Three years ago, researchers at the Whitehead/MIT Center for Genome Research were working on just such a study when they discovered groups of genes that travel together in the human genome in large, tidy units called “haplotype” blocks. The find was uncovered when DNA analysis expert Mark Daly found a pattern.

A genetic inheritance

It was early 2001, and the recently completed Human Genome Project had, for the first time, made it possible for scientists to compare different parts of the genome, the catalog of chemical units called bases that spell out the genetic code. It’s a catalog written in an alphabet of Cs, Ts, As, and Gs—the letters signifying the bases—and divided into 23 volumes, one for each chromosome in a cell’s nucleus. Sitting in his office at Whitehead Institute, Daly was settling in for a good read.

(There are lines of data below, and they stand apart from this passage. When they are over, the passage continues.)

/-- The CDAT of an LD (R265): ns, and MB/s. -/
def Mach.cdat (m : Mach) (ld : Nat) : List (List Nat) :=
  let h := 80 * fabricHops m.n
  let bw := if m.on (ldPort ld) Reg.PORT_CTRL.BIFURCATE then 121000 else 242000
  let r0 := SMap.get (fun _ => 0) m.cfg.region0 ld * 2 ^ 28
  let r1 := SMap.get (fun _ => 0) m.cfg.region1 ld * 2 ^ 28
  let region (k base len : Nat) : List (List Nat) :=
    if len = 0 then [] else [[0, k, base, len, k], [1, k, 1, 480 + h], [1, k, 2, 330 + h], [1, k, 4, bw], [1, k, 5, bw], [2, k, 0, 1]]
  region 0 0 r0 ++ region 1 r0 r1

/-- CXL_TABLE_ACCESS (R262, R265). -/
def execCxlTableAccess (ld : Nat) (s : State) : Host.Outcome State Fault Refusal :=
  s.run (fun m => m.when (m.ldAnswers ld) (fun m => m.send (.cdat ld (m.cdat ld))))

end Sys2Proof.Machine
end

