-- ==== Sys2Proof/Machine/Start.lean ====
section
/-! DEFINITION. Resets and start-up: POR_N (R440, R517), restart of the die set (R438, R439), image loading (R454 to R461, R491,
R497, R500), the die set's readiness (R52, R89, R379, R390, R465). -/

namespace Sys2Proof.Machine

/-! ## POR_N (R438, R440, R441) -/

/-- What a die's flash keeps without power: the array and its tables. -/
def Flash.cold (x : Flash) : Flash :=
  { x with phase := .off, copies := [], hostTime := false, retraining := [], swept := [], moving := none }

/-- The NOR when an operation is cut off: the content of its area is left open. -/
def Mach.norCut (m : Mach) : Mach :=
  match m.nor.running with
  | none => m
  | some (cmd, a) =>
    let r := m.freeBytes (nvmSize cmd)
    { r.2 with nor := { r.2.nor.rewrite a r.1 with running := none, data := [] } }

/-- POR_N asserted (R440): flash, NOR with its install record, and what the pool directory checkpointed (R484) are kept; so is a
TB_TIME_SET ceiling of half-mast (R415). -/
def Mach.powerOff (m : Mach) : Mach :=
  let m := m.norCut
  { Mach.reset with
    out := m.out, freeCtr := m.freeCtr, supply := m.supply,
    nor := { m.nor with protect := true, wpHigh := false },
    fw := { m.fw with restoring := none, header := [], digest := 0, received := 0 },
    pool := { Pool.reset with directory := m.pool.directory },
    pw := { Power.reset m.n with perst := m.pw.perst },
    dies := m.dies.map (fun x => { Die.reset with fl := x.fl.cold, clk := { Clock.reset with timeSet := x.clk.timeSet } }) }

/-- POR_N_ASSERT (R440). -/
def execPorNAssert (s : State) : Host.Outcome State Fault Refusal := s.run (fun m => m.when m.powered Mach.powerOff)

/-- RAIL_UNDERVOLTAGE (R517): whichever rail it is, it acts as a POR_N assertion. -/
def execRailUndervoltage (_ : Rail) (s : State) : Host.Outcome State Fault Refusal := s.run (fun m => m.when m.powered Mach.powerOff)

/-- POR_N_DEASSERT (R37, R390, R418, R441 step 1, R526): straps sampled, provisional time from 0, the ITO started within 20 µs; a
strap that names no die is cause 2 of R435. -/
def execPorNDeassert (ensignSel poolId : Nat) (s : State) : Host.Outcome State Fault Refusal :=
  s.run (fun m => m.when (decide (m.pw.phase = .off)) (fun m =>
    let ito := m.choice % (20 * Config.us + 1)
    let m := m.chosen
    let m := { m with pw := { m.pw with phase := .startup, ensign := ensignSel % 8, poolId := poolId % 32 } }
    let m := m.eachDie (fun m d =>
      (m.upd d (fun x => { x with aux := { x.aux with itoStart := ito, tripSensors := List.range 8 } })).wr d Reg.POOL_STATUS.PACKAGE (poolId % 32))
    let m := m.pass ito
    let m := m.eachDie (fun m d => m.startStep d 1)
    if m.pw.ensign < m.n then m else m.halfMast 0 2))

/-! ## Restart of the die set (R389, R390, R394, R438, R439) -/

/-- Registers that a restart keeps (R14, R438): trained values, of the thermal registers the hottest reading and the time
since POR_N (R529), flash counts, the ceiling. -/
def keptReg (off : Nat) : Bool :=
  let at' (f : Fld) : Bool := decide (off = f.off)
  (List.range 12).any (fun c => at' (Reg.DMC_TRAIN.RD_DELAY c) || at' (Reg.DMC_TRAIN.RD_EYE c))
    || at' Reg.PWR_THROTTLE_TIME.MS
    || at' Reg.FW_COUNTS.INSTALLS || at' Reg.FLC_PROG_BYTES.COUNT || at' Reg.FLC_SETTLE_BYTES.COUNT || at' Reg.TB_CEILING.CEILING

/-- A die at a restart: its always-on block, its flash and its trained values stay; time runs on (R389), on the ITO until the
crystal count completes (R418). -/
def Die.restarted (x : Die) : Die :=
  let retained := x.rd Reg.DMC_TRAIN_STATUS.RETAINED
  let peak := x.rd Reg.PWR_THERM_STATUS.PEAK_C
  let y := { Die.reset with
    regs := x.regs.filter (fun p => keptReg p.1),
    clk := { x.clk with fineRuns := false, fineWait := false, slew := 0, slewPhase := 0, ito := true, mark := none },
    log := { PLog.reset with aon := x.log.aon, early := x.log.early, earlyLost := x.log.earlyLost },
    aux := { Aux.reset with coolSince := x.aux.coolSince, throttleSince := x.aux.throttleSince, tripSensors := x.aux.tripSensors,
                            itoStart := x.clk.now },
    dram := { Dram.reset with chans := x.dram.chans.map (fun (c : Chan) => { Chan.reset with retained := c.retained }) },
    fl := x.fl.cold }
  (y.wr Reg.DMC_TRAIN_STATUS.RETAINED retained).wr Reg.PWR_THERM_STATUS.PEAK_C peak

/-- BOOT, the first record of a start, which holds P_0 (R394); TB_BOOT_TIME shows it (R390). -/
def Mach.boot (m : Mach) (d p0 : Nat) : Mach := (m.wr d Reg.TB_BOOT_TIME.P0 p0).note d uAon pBoot 0 [p0]

/-- The die set restarts at step 2 of start-up. A restart before time is established leaves provisional time running. -/
def Mach.restart (m : Mach) (why : Nat) : Mach :=
  let m := (m.eachDie (fun m d => m.note d uAon pReset why)).norCut
  let early := (m.die m.ens).clk.provisional
  let p0 := m.stamp m.ens
  let m := { Mach.reset with
    out := m.out, freeCtr := m.freeCtr, supply := m.supply, pres := m.pres, nor := m.nor,
    fw := { m.fw with restoring := none, header := [], digest := 0, received := 0 }, lse := m.lse,
    pool := { Pool.reset with directory := m.pool.directory, members := m.pool.members, schedule := m.pool.schedule },
    pw := { m.pw with phase := .startup, startedAt := p0, restart := !early, lastUse := 0, furlAsked := false, furlStop := none, clkOut := none },
    dies := m.dies.map Die.restarted }
  m.eachDie (fun m d =>
    let m := (m.wr d Reg.POOL_STATUS.PACKAGE m.pw.poolId).wr d Reg.PWR_START_STEP.STEP 1
    if early then m else m.boot d p0)

/-- PWR_RESET (R437, R439): the key through the service port, in any state but POR_N asserted. -/
def execPwrReset (via : Via) (d : Nat) (key : Word) (s : State) : Host.Outcome State Fault Refusal :=
  s.onDie d (fun m => m.when (m.powered && decide (via = .service) && decide (key = 0x5741524D)) (·.restart 1))

/-! ## The image (R454 to R461, R491, R497) -/

/-- NOR_MODE and size of a NOR that can be read (R448). -/
def norMode : NorReport → Option (Nat × Nat)
  | .none => none
  | .quad n => if 64 ≤ n then some (1, n) else none
  | .octal n => if 64 ≤ n then some (2, n) else none

/-- A check of R457 fails at step 5: pennant, FAILED_CHECK, half-mast with cause 1 (R458). -/
def Mach.checkFails (m : Mach) (k : Nat) : Mach :=
  ((m.wrAll Reg.CFG_STATUS.FAILED_CHECK k).note m.ens uMgmt pCheckFail k).halfMast m.ens 1

/-- The firmware slot that the install record names (R497). -/
def Fw.startsFrom (f : Fw) : Nat := if f.state = 2 ∨ f.state = 3 ∨ f.state = 4 ∨ f.state = 6 then 1 else 0

/-- The record at a start (R497): an install cut off while copying has failed, one cut off later is undone, a pending T_act is
dropped. The error of an undone install is a free choice among the codes. -/
def Mach.recordAtStart (m : Mach) : Mach :=
  let f := m.fw
  match f.state with
  | 1 => ({ m with fw := { f with state := 0, tact := none } }).wpFollow
  | 2 | 3 => { m.chosen with fw := { f with restoring := some (1 + m.choice % 11), tact := none } }
  | 4 => { m with fw := { f with tact := none } }
  | 6 => { m with fw := { f with restoring := some 0 } }
  | _ => m

/-- The running image's header in the registers (R490, R505). -/
def Mach.showImage (m : Mach) (slot : Nat) (backupOk : Bool) : Mach :=
  let h := m.nor.fwHeader slot
  let m := { m with fw := { m.fw with header := h, digest := Config.sha384 (m.nor.fwSigned slot) } }
  m.eachDie (fun m d =>
    let m := (m.wr d Reg.FW_STATUS.RUNNING_SLOT slot).setBit d Reg.FW_STATUS.BACKUP_VALID backupOk
    let m := ((m.wr d Reg.FW_VERSION.VERSION (fwVersion h)).wr d Reg.FW_SEC_VERSION.SEC (fwSec h)).wr d Reg.FW_COUNTER.VALUE m.nor.counter
    let m := (m.wr d Reg.FW_PEER_MIN.VERSION (fwPeerMin h)).wr d Reg.FW_PEER_MAX.VERSION (fwPeerMax h)
    (m.wr d Reg.CFG_CAPS.FMT_MIN (fwFmtMin h)).wr d Reg.CFG_CAPS.FMT_MAX (fwFmtMax h))

/-- Check 2 of R457. -/
def formatOk (hdr slot fw : List Byte) : Bool :=
  decide (field hdr 0 4 = 0x52445347) && decide (field hdr 4 2 = 1) && decide (field slot 0 4 = 0x47464347)
    && decide (fwFmtMin fw ≤ field slot 4 2) && decide (field slot 4 2 ≤ fwFmtMax fw) && slotStructOk slot

/-- Classes that are defined and granted less than 4 MiB on a die are disabled, with one pennant each (R154). -/
def Mach.classPennants (m : Mach) : Mach :=
  ((List.range m.cfg.classes).filter (fun c => m.on m.ens (Reg.OPS_CLASS_STAGE.DISABLED c))).foldl (fun m c => m.note m.ens uMgmt pClassDisabled c) m

/-- The package takes a role: only the ensign package has members and a schedule, and it is a member itself (R477, R479). -/
def Mach.takeRole (m : Mach) (role : Nat) : Mach :=
  let p := m.pool
  let p := if role = 1 then { p with role := role } else { p with role := role, members := [], thetas := [], schedule := none }
  ((({ m with pool := { p with corrected := false, refused := false } }).wrAll Reg.POOL_STATUS.ROLE role).wrAll Reg.POOL_STATUS.JOINED
    (b2n (decide (role = 1))))

/-- A join message to the ensign package: number, running version and peer range (R477). -/
def Mach.sendJoin (m : Mach) : Mach :=
  let t := m.stamp m.ens
  ({ m with pool := { m.pool with lastAnchor := m.now m.ens } }).send (.pool 0 0 t [m.pw.poolId, fwVersion m.fw.header, fwPeerMin m.fw.header, fwPeerMax m.fw.header])

/-- The pool role of the image; without a management LD it is standalone, with a pennant (R475, R476). -/
def Mach.startRole (m : Mach) : Mach :=
  let want := if m.cfg.poolRole ≤ 2 then m.cfg.poolRole else 0
  let role := if m.cfg.mgmtLd.isNone then 0 else want
  let m := m.takeRole role
  if role = want then m else m.note m.ens uMgmt pRole

/-- Every die loads its registers from the sections (R454, R456), and the pennants of loading are written. -/
def Mach.loadImage (m : Mach) (hdr slot : List Byte) (img : List SecRead) (bad : List Nat) : Mach :=
  let n := m.n
  let m := { m with cfg := imgConfig n img }
  let m := m.eachDie (fun m d =>
    let m := loadAll (imgArrays n img d) (loadAll (imgScalars n img) m d) d
    let m := (m.wr d Reg.CFG_STATUS.LOADED 1).wr d Reg.CFG_STATUS.SLOT (hdrActive hdr)
    let m := (m.wr d Reg.CFG_FORMAT.HEADER (field hdr 4 2)).wr d Reg.CFG_FORMAT.SLOT (field slot 4 2)
    m.wr d Reg.CFG_IMAGE_ID.ID (field slot 16 8))
  let m : Mach := img.foldl (fun (m : Mach) s => s.ignored.foldl (fun (m : Mach) o => m.note m.ens uMgmt pEntryIgnored s.id [o]) m) m
  let m : Mach := (m.note m.ens uMgmt pImageLoaded).classPennants
  let m := if m.cfg.expectVersion ≠ 0 ∧ m.cfg.expectVersion ≠ fwVersion m.fw.header then
    m.note m.ens uMgmt pVersionMismatch 0 [m.cfg.expectVersion, fwVersion m.fw.header] else m
  let m := (bad.filter (fun (d : Nat) => decide (d < m.n))).foldl (fun m d => (m.wr d Reg.FW_STATUS.IDENTITY_FAIL 1).noteFree d uMgmt 0x03) m
  m.startRole.eachDie (fun m d => m.startStep d 5)

/-- Firmware (R491), then checks 2 and 3 of R457. -/
def Mach.startImage (m : Mach) (hdr slot : List Byte) (active backup : FwVerdict) (bad : List Nat) : Mach :=
  let valid (k : Nat) : Bool := m.nor.fwValid k (if k = 0 then active else backup)
  let want := m.fw.startsFrom
  let backupOk := valid 1 && decide (m.fw.state ≠ 1)
  if !valid want && !valid (1 - want) then m.halfMast m.ens 10
  else
    let run := if valid want then want else 1 - want
    let m := m.recordAtStart.showImage run backupOk
    let m := if run = want then m else m.noteFree m.ens uMgmt 0x03
    let img := readSlot m.n slot
    if !formatOk hdr slot m.fw.header then m.checkFails 2
    else if !boardOk m.n img then m.checkFails 3
    else m.loadImage hdr slot img bad

/-- IMAGE_LOAD (R441 step 5, R448, R454 to R461, R491, R497, R500). -/
def execImageLoad (nor : NorReport) (active backup : FwVerdict) (identityFail : List Nat) (s : State) : Host.Outcome State Fault Refusal :=
  s.run (fun m => m.when (decide (m.pw.phase = .startup) && (List.range m.n).all (fun d => decide (m.rd d Reg.PWR_START_STEP.STEP = 4))) (fun m =>
    match norMode nor with
    | none => m.checkFails 1
    | some (mode, mib) =>
      let m := (m.wrAll Reg.CFG_STATUS.NOR_MODE mode).wrAll Reg.CFG_CAPS.NOR_MIB (min 4095 mib)
      let hdr := m.nor.bytes 0 4096
      let at' := norCfgSlot (hdrActive hdr)
      let head := m.nor.bytes at' 64
      let slot := m.nor.bytes at' (if slotLengthOk head then field head 8 4 else 64)
      if hdrCrcOk hdr && slotLengthOk head && slotCrcOk slot then m.startImage hdr slot active backup identityFail
      else m.checkFails 1))

/-! ## The die set is ready (R441 step 9) -/

/-- P_0 of a start after POR_N: one more than the greatest recovered ceiling, 1 where there is none (R390, R415). -/
def Mach.firstTime (m : Mach) : Nat :=
  let cs := m.dies.filterMap (·.fl.ceiling) ++ m.dies.filterMap (·.clk.timeSet)
  if cs.isEmpty then 1 else maxOf cs + 1

/-- Time is established on a die (R390, R394): BOOT as the first record, then the early records raised by P_0. -/
def Mach.establish (m : Mach) (d p0 : Nat) : Mach :=
  let pkg := m.pw.poolId
  let m := m.upd d (fun x =>
    let early := x.log.early.map (raiseEarly p0)
    let fl := (x.clk.flags - fEarly)
    let boot := [packHead p0 pkg d uAon 0 fl pBoot.cls pBoot.code 0, packArg p0 pkg d uAon 1 fl]
    let x := { x with
      clk := { x.clk.setTime (x.clk.now + p0) with provisional := false, last := x.clk.last + p0, timeSet := none },
      log := { x.log with early := [], aon := [], earlyLost := 0 } }
    let x := (boot ++ early).foldl (fun x r => (x.aonAppend r).logAppend r) x
    x.wr Reg.ERR_SEQ.NEXT ((2 + early.length) % 65536))
  m.wr d Reg.TB_BOOT_TIME.P0 p0

/-- Time of every die, at the end of map recovery. -/
def Mach.establishAll (m : Mach) : Mach :=
  if !(m.die m.ens).clk.provisional then m.eachDie (fun m d => m.upd d (fun x => { x with clk := { x.clk with timeSet := none } }))
  else
    let p0 := m.firstTime
    let lost := m.dies.map (·.log.earlyLost)
    let m := { m with pw := { m.pw with startedAt := p0 } }
    let m := m.eachDie (fun m d => m.establish d p0)
    m.eachDie (fun m d => let k := lost.getD d 0
      if k = 0 then m else m.note d uAon pEarlyLost 0 [k] fOverflow)

/-- The offers of an extent are not restored: each is withdrawn with its pennant (R52, R54). -/
def Mach.withdrawOffers (m : Mach) (e : Nat) : Mach :=
  (m.lse.leases.filter (fun l => decide (l.ext = e) && decide (l.state = .offered))).foldl (fun m l =>
    (m.notePair pWithdraw l.ext l.ld).setLse { m.lse with leases := m.lse.leases.erase l }) m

“It was at a time when the expectation was that these data were going to be very complicated, and that there was going to be no structure or recognizable patterns that we could take advantage of,” says Daly, who is a Whitehead Fellow. “So it was really just a matter of taking an unfettered look at the data, not looking for a particular answer, but simply looking at it for what it was.”

Reading through a series of base pairs, he found that over long stretches of DNA—say 50,000 letters—only a few common genetic variations arose. Scores of people shared the same series of letters across long sequences, as though their genetic inheritance had been handed down in large, prepackaged chunks.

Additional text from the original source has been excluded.